I've had to use a terminal about a half dozen times. I have no fear of CLI, but some people look at a CLI prompt and haven't the vaguest clue of what to do. Linux Mint has the Debian version as an underpinning, and I had to remember the few interesting ways that Debian does things. It's a school of thought that installs software differently than SUSE or Red Hat versions. After a fashion, I recalled the salient differences and was merrily installing the smaller apps quickly. It's Ubuntu underneath, atop Debian, so Ubuntu support sites have lots of usually useful information for tech questions.

Day seven: Final grade

The photos still aren't imported. Bluetooth still doesn't work, but I have a few clues as to why. I just took the machine on a 12-day journey and didn't have to login to the MacBook Pro even once. It sat on a desk, lit up and ready for a remote logon, in case I couldn't make the Lenovo work. I believe in backups.

I'm officially off the MacBook Pro. Civilians will probably need an integrator's help (read nearby geek) to pull off what I did, and much depends on applications and data critical to that user. Some can have an easy transition. Others may have dependencies on the Mac that I don't. Windows users will have other experiences, although the similarities between Mac and Linux are closer. Windows has legacy problems; Linux/Unix/MacOS all have their own legacy quirks.

Today, at least, I'm rocking on a small Lenovo with a total cost under $500 that's brand new. Do I still covet a Mac? They're lovely and a wonderful experience. Excuse me, I have work to do.


The Macbook Pro replacement, a small but very usable Lenovo X120e, has become a great companion. Ultimately, however, I found it's unusable for a single reason: its screen is too small. I obtained a larger machine after a month, a T520 Lenovo, which is at least twice as heavy, but has a far larger screen that allows me to have many items open visibly and usably at once. It is with great reluctance that I now carry a machine around that weighs approximately as much as the MacBook Pro that it replaced. But I do. Work production mandates it. The small Lenovo 120e, oddly, gets packed as well. It's just too fun.

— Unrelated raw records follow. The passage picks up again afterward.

/-! Dictionaries (R276, R290). -/

/-- DICT_CMD's write. -/
def dictCmdHook : Hook := fun _ _ _ seen s =>
  let op := bitsOf seen 10 8
  if op = 0 then s
  else if s.bit CHURN.BUSY then s.setFld CHURN.REFUSED 1
  else match op with
    | 1 => s.dictRegister
    | 2 => s.dictUnregister
    | 3 => s.dictRead
    | _ =>
      -- Table 13-9 names no result for a reserved OP (log 30)
      let r := s.openNat
      r.2.dictDone (s.fld CHURN.SLOT) (r.1 % 16)

/-- A word of DICT_CMD. -/
def dictWord (op slot : Nat) : Word := BitVec.ofNat 64 (slot % 64 + op * 256)

/-- DICT_REGISTER: DICT_CMD REGISTER of the bytes at DICT_ADDR (R276). -/
def execDictRegister (now : Nat) (req : Requester) (slot : Nat) (s : State) : Host.Outcome State Fault Refusal :=
  .next ((s.at now).regWrite req 0x080 0x108 (dictWord 1 slot) dictCmdHook)

/-- DICT_UNREGISTER: DICT_CMD UNREGISTER (R276). -/
def execDictUnregister (now : Nat) (req : Requester) (slot : Nat) (s : State) : Host.Outcome State Fault Refusal :=
  .next ((s.at now).regWrite req 0x080 0x108 (dictWord 2 slot) dictCmdHook)

/-- DICT_UNREGISTER_DONE: no frame that resolved the slot is still being decoded (R276). -/
def execDictUnregisterDone (now : Nat) (s : State) : Host.Outcome State Fault Refusal :=
  .next ((s.at now).dictSettle)

/-- DICT_READ: DICT_CMD READ (R290). -/
def execDictRead (now : Nat) (req : Requester) (slot : Nat) (s : State) : Host.Outcome State Fault Refusal :=
  .next ((s.at now).regWrite req 0x080 0x108 (dictWord 3 slot) dictCmdHook)

/-! The hash probe (R309). -/

/-- PROBE_OM64: a read of PROBE_OM64 (R309). -/
def execProbeOm64 (now : Nat) (req : Requester) (s : State) : Host.Outcome State Fault Refusal :=
  .next ((s.at now).readReg req 0x098 0x118)

/-- PROBE_CRC: a read of PROBE_CRC (R309). -/
def execProbeCrc (now : Nat) (req : Requester) (s : State) : Host.Outcome State Fault Refusal :=
  .next ((s.at now).readReg req 0x098 0x120)

/-! Strainer's windows (R318, R327). -/

/-- A window's field: the host window's or the firmware window's. -/
def winField (fw : Bool) (f : Field) : Field := if fw then { f with off := f.off + 0x100 } else f

/-- A window command's end. -/
def State.winResult (s : State) (fw : Bool) (r : Nat) : State :=
  (s.setFld (winField fw STRAINER.W_DONE) 1).setFld (winField fw STRAINER.W_RESULT) r

/-- The words of a window's units. -/
def State.winWords (s : State) (fw : Bool) (f : Field) : List Nat := (List.range 4).map fun k => s.fld (winField fw (f.at k))

/-- A window's words set. -/
def State.setWinWords (s : State) (fw : Bool) (f : Field) (ws : List Nat) : State :=
  ws.zipIdx.foldl (fun s w => s.setFld (winField fw (f.at w.2)) w.1) s

/-- Words of an entry, those beyond the bank's width 0. -/
def winUnitsOf (n : Nat) (ws : List Nat) : List Nat := ws.zipIdx.map fun w => if w.2 < n then w.1 else 0

/-- The first match's fields. -/
def State.winHit (s : State) (fw : Bool) (m : Option Match) : State :=
  match m with
  | none => s.setFld (winField fw STRAINER.W_HIT) 0
  | some m =>
    ((((s.setFld (winField fw STRAINER.W_HIT) 1).setFld (winField fw STRAINER.W_HIT_PRIO) m.1).setFld
      (winField fw STRAINER.W_HIT_BANK) m.2.1).setFld (winField fw STRAINER.W_HIT_INDEX) m.2.2)

/-- A window command on the entry that SEL names. -/
def State.winEntry (s : State) (fw : Bool) (op : Nat) : State :=
  let b := s.fld (winField fw STRAINER.W_SEL_BANK)
  let i := s.fld (winField fw STRAINER.W_SEL_INDEX)
  let n := s.bankUnits b
  let path := if fw then 1 else 2
  if s.bankOos b then s.winResult fw 3
  else if s.bankEntries b ≤ i then s.winResult fw 1
  else if op ≠ 2 ∧ fw = false ∧ s.bit (STRAINER.HOST_WP.at b) then (s.raiseOwn 0x0A0 19).winResult fw 4
  else
    let e := s.strEntry b i
    match op with
    | 1 =>
      let x : StrEntry := {
        valid := s.bit (winField fw STRAINER.W_ENTRY_VALID), prio := s.fld (winField fw STRAINER.W_ENTRY_PRIO),
        data := winUnitsOf n (s.winWords fw STRAINER.W_DATA), mask := winUnitsOf n (s.winWords fw STRAINER.W_MASK) }
      (s.strWrite b i path x).winResult fw 0
    | 2 =>
      let s1 := ((s.bankTouch b).count STRAINER.UPDATES 1).setFld (winField fw STRAINER.W_ENTRY_VALID) (ofBool e.valid)
      (((s1.setFld (winField fw STRAINER.W_ENTRY_PRIO) e.prio).setWinWords fw STRAINER.W_DATA e.data).setWinWords fw STRAINER.W_MASK
        e.mask).winResult fw 0
    | _ => (s.strWrite b i path { e with valid := false }).winResult fw 0

/-- A window's SEARCH. -/
def State.winSearch (s : State) (fw : Bool) (units : Nat) : State :=
  let banks := s.fld (winField fw STRAINER.W_BMASK)
  let n := 2 ^ units
  if 3 ≤ units then s.winResult fw 5
  else if (bitsSet banks 32).any s.bankOos then s.winResult fw 3
  else if banks = 0 ∨ (bitsSet banks 32).any (fun b => s.bankUnits b != n) then s.winResult fw 2
  else
    let key := (s.winWords fw STRAINER.W_DATA).take n
    ((s.countSearches banks 1).winHit fw (s.searchBanks banks key)).winResult fw 0

/-- W_CMD's write. -/
def strCmdHook (fw : Bool) : Hook := fun req page _ seen s =>
  let op := bitsOf seen 2 0
  if op = 0 then s
  else if s.bit (winField fw STRAINER.W_BUSY) then s.raiseBy req page 20 (if fw then 0x208 else 0x108)
  else if 4 < op then s.winResult fw 5
  else if op = 4 then s.winSearch fw (s.fld (winField fw STRAINER.W_CMD_UNITS))
  else s.winEntry fw op

/-- A write to the firmware window by another requester than the control cores is ignored (R327). -/
def fwOnly (off : Nat) (h : Hook) : Hook := fun req page old seen s =>
  match req with
  | .cores => h req page old seen s
  | _ => s.setWord 0 page off old

/-- BANK_CFG's write (R319, R326): a new WIDTH first, then OOS. -/
def bankCfgHook (b : Nat) : Hook := fun req page _ seen s =>
  let w := bitsOf seen 1 0
  let s1 :=
    if w = s.fld (STRAINER.WIDTH.at b) ∨ 2 < w then s
    else if s.bankLoading b then s.raiseBy req page 21 (0x300 + 8 * b)
    else (s.bankClear b).setFld (STRAINER.WIDTH.at b) w
  s1.setFld (STRAINER.OOS.at b) (bitsOf seen 4 4)

/-- The effect of each register of the STRAINER page. -/
def strainerHook (off : Nat) : Hook :=
  if off = 0x108 then strCmdHook false
  else if off = 0x208 then fwOnly off (strCmdHook true)
  else if 0x200 ≤ off ∧ off ≤ 0x260 then fwOnly off noHook
  else if 0x300 ≤ off ∧ off < 0x400 then bankCfgHook ((off - 0x300) / 8)
  else noHook

/-- A write of a window's CMD with an OP and UNITS. -/
def State.winCmd (s : State) (req : Requester) (fw : Bool) (op units : Nat) : State :=
  let off := if fw then 0x208 else 0x108
  s.regWrite req 0x0A0 off (BitVec.ofNat 64 (op + units % 4 * 256)) (strainerHook off)

/-- UNITS of a window as it stands. -/
def State.winUnits (s : State) (fw : Bool) : Nat := s.fld (winField fw STRAINER.W_CMD_UNITS)

/-- STRAINER_WRITE: a window WRITE (R327). -/
def execStrainerWrite (now : Nat) (req : Requester) (fw : Bool) (s : State) : Host.Outcome State Fault Refusal :=
  let s := s.at now
  .next (s.winCmd req fw 1 (s.winUnits fw))

/-- STRAINER_READ: a window READ (R327). -/
def execStrainerRead (now : Nat) (req : Requester) (fw : Bool) (s : State) : Host.Outcome State Fault Refusal :=
  let s := s.at now
  .next (s.winCmd req fw 2 (s.winUnits fw))

/-- STRAINER_INVALIDATE: a window INVALIDATE (R327). -/
def execStrainerInvalidate (now : Nat) (req : Requester) (fw : Bool) (s : State) : Host.Outcome State Fault Refusal :=
  let s := s.at now
  .next (s.winCmd req fw 3 (s.winUnits fw))

/-- STRAINER_SEARCH: a window SEARCH with a key width (R327). -/
def execStrainerSearch (now : Nat) (req : Requester) (fw : Bool) (units : Nat) (s : State) : Host.Outcome State Fault Refusal :=
  .next ((s.at now).winCmd req fw 4 units)

/-- A write of BANK_CFG of a bank with a change of its word. -/
def State.bankCfg (s : State) (req : Requester) (b hi lo v : Nat) : State :=
  s.regWrite req 0x0A0 (0x300 + 8 * b) (putBits (s.word 0 0x0A0 (0x300 + 8 * b)) hi lo v) (bankCfgHook b)

/-- BANK_CFG_WIDTH: a write of a bank's WIDTH (R319). -/
def execBankCfgWidth (now : Nat) (req : Requester) (bank width : Nat) (s : State) : Host.Outcome State Fault Refusal :=
  if 32 ≤ bank then .fault .noSuchUnit else .next ((s.at now).bankCfg req bank 1 0 width)

/-- BANK_CFG_OOS: a write of a bank's OOS (R326). -/
def execBankCfgOos (now : Nat) (req : Requester) (bank : Nat) (oos : Bool) (s : State) : Host.Outcome State Fault Refusal :=
  if 32 ≤ bank then .fault .noSuchUnit else .next ((s.at now).bankCfg req bank 4 4 (ofBool oos))

/-- SCRUB_STEP: a bank compares one entry with its shadow (R325). `flawed` says that a unit differed from a correct shadow, `dead` that the
shadow cannot be corrected. -/
def execScrubStep (now bank : Nat) (flawed dead : Bool) (s : State) : Host.Outcome State Fault Refusal :=
  let s := s.at now
  if 32 ≤ bank then .fault .noSuchUnit
  else .next (
    if !s.power.released || s.bankOos bank then s
    else
      let i := (s.bank bank).scrubAt % s.bankEntries bank
      let s0 := s.bankTouch bank
      let s1 := s0.setBank bank { s0.bank bank with scrubAt := (i + 1) % s.bankEntries bank }
      if dead then
        ((((s1.setFld (STRAINER.FAILED.at bank) 1).setFld STRAINER.UE_INDEX i).setFld STRAINER.UE_BANK bank).raiseOwn 0x0A0 18).faultRecord ⟨2, 0x12, 0, 0, 0x0A0, s.node.id, 0, 0, 0, 0, 0⟩
      else if flawed then (s1.count STRAINER.SCRUB_CORRECTED 1).raiseOwn 0x0A0 17
      else s1)

/-- LOAD_WRITE_PASS: a LOAD writes its next records (R323). -/
def execLoadWritePass (now job stage records : Nat) (s : State) : Host.Outcome State Fault Refusal :=
  .next ((s.at now).loadPass job stage records)

/-! Press (R337, R339, R341, R421). -/

/-- PARTITION_RELOAD: the next spilled partition of a join is loaded back (R337). -/
def execPartitionReload (now job stage : Nat) (s : State) : Host.Outcome State Fault Refusal :=
  .next ((s.at now).reloadPart job stage)

/-- RUNAHEAD_PROBE: rows of the next probe slice are probed ahead (R341). -/
def execRunaheadProbe (now job stage rows : Nat) (s : State) : Host.Outcome State Fault Refusal :=
  .next ((s.at now).probeAhead job stage rows)

/-- A request of a shuffled join that has arrived is answered OK; rows of a job that is over, or has failed, are dropped. -/
def State.pressServe (s : State) (p : Packet) (f : State → Nat → Bytes → State) : State :=
  if !s.power.released then s
  else s.onRequest p fun s =>
    let r := s.joinRun p
    let s1 :=
      match r.2, (s.jobByHerd p.job).bind fun j => (s.job? j).map fun job => (j, job) with
      | some payload, some (j, job) => if job.status = 0 then f r.1 j payload else r.1
      | _, _ => r.1
    if p.subtype = 0x20 ∧ p.arg0 % 2 = 0 ∧ s1.bit TWIN.MIRROR_PRESS then s1.ackHeld p 0 else (s1.reply p 0 0 0 [], some 0)

/-- ROWS: a row block of a shuffled join arrives (R339, R421). -/
def execRows (now : Nat) (p : Packet) (s : State) : Host.Outcome State Fault Refusal :=
  .next ((s.at now).pressServe p fun s j payload => s.rowsArrive j p.stage p.src (p.arg0 % 2) (p.arg0 / 2 ^ 32) p.arg1 payload)

/-- END_BUILD: the build side's end mark of an origin arrives (R339, R421). -/
def execEndBuild (now : Nat) (p : Packet) (s : State) : Host.Outcome State Fault Refusal :=
  .next ((s.at now).pressServe p fun s j _ => s.markArrive j p.stage p.src 0 p.arg0)

/-- END_PROBE: the probe side's end mark of an origin arrives (R339, R421). -/
def execEndProbe (now : Nat) (p : Packet) (s : State) : Host.Outcome State Fault Refusal :=
  .next ((s.at now).pressServe p fun s j _ => s.markArrive j p.stage p.src 1 p.arg0)

/-! Window stores (R362). -/

/-- A job in flight binds a window store. -/
def State.storeHeld (s : State) (id : Nat) : Bool :=
  s.work.jobs.any fun (e : Nat × Job) => e.2.plan.stages.zipIdx.any fun x =>
    x.1.cls == 7 && x.1.op != 1 && byteAt (e.2.plan.block x.1) 5 == id

/-- A store command's result. -/
def State.storeResult (s : State) (r : Nat) : State := (s.setFld RIPENER.DONE 1).setFld RIPENER.RESULT r

/-- The windows that a store has open or keeps. -/
def WinStore.windows (st : WinStore) : Nat := st.panes.length

/-- What READ shows of a store. -/
def State.storeShown (s : State) (x : Option WinStore) : State :=
  let n (f : WinStore → Nat) : Nat := x.elim 0 f
  (((((s.setFld RIPENER.S_OPEN (n fun _ => 1)).setFld RIPENER.S_BOUND (n fun w => ofBool w.params.isSome)).setFld RIPENER.USED
    (n fun w => min w.used 0x1FFFF)).setFld RIPENER.OPEN_WINDOWS (n fun w => min w.windows 0xFFFFFFFF)).setFld RIPENER.QUEUED_ROWS
    (n fun w => min w.queue.length 0xFFFFFFFF))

Apple's power cord, with its magnetic connector is also superior to Lenovo's power supply and cords. I'm waiting to find a full-search text method for indexed document files, too. I'm close to a solution, but nothing yet. Otherwise, I'm out of the Apple sphere of influence, and what some call the Reality Distortion field.

Apple, like other vendors, now has vast economic ecosystems that are building data empires of analytics, and dossiers of their clientele. I'm no longer a customer, I'm a profit center.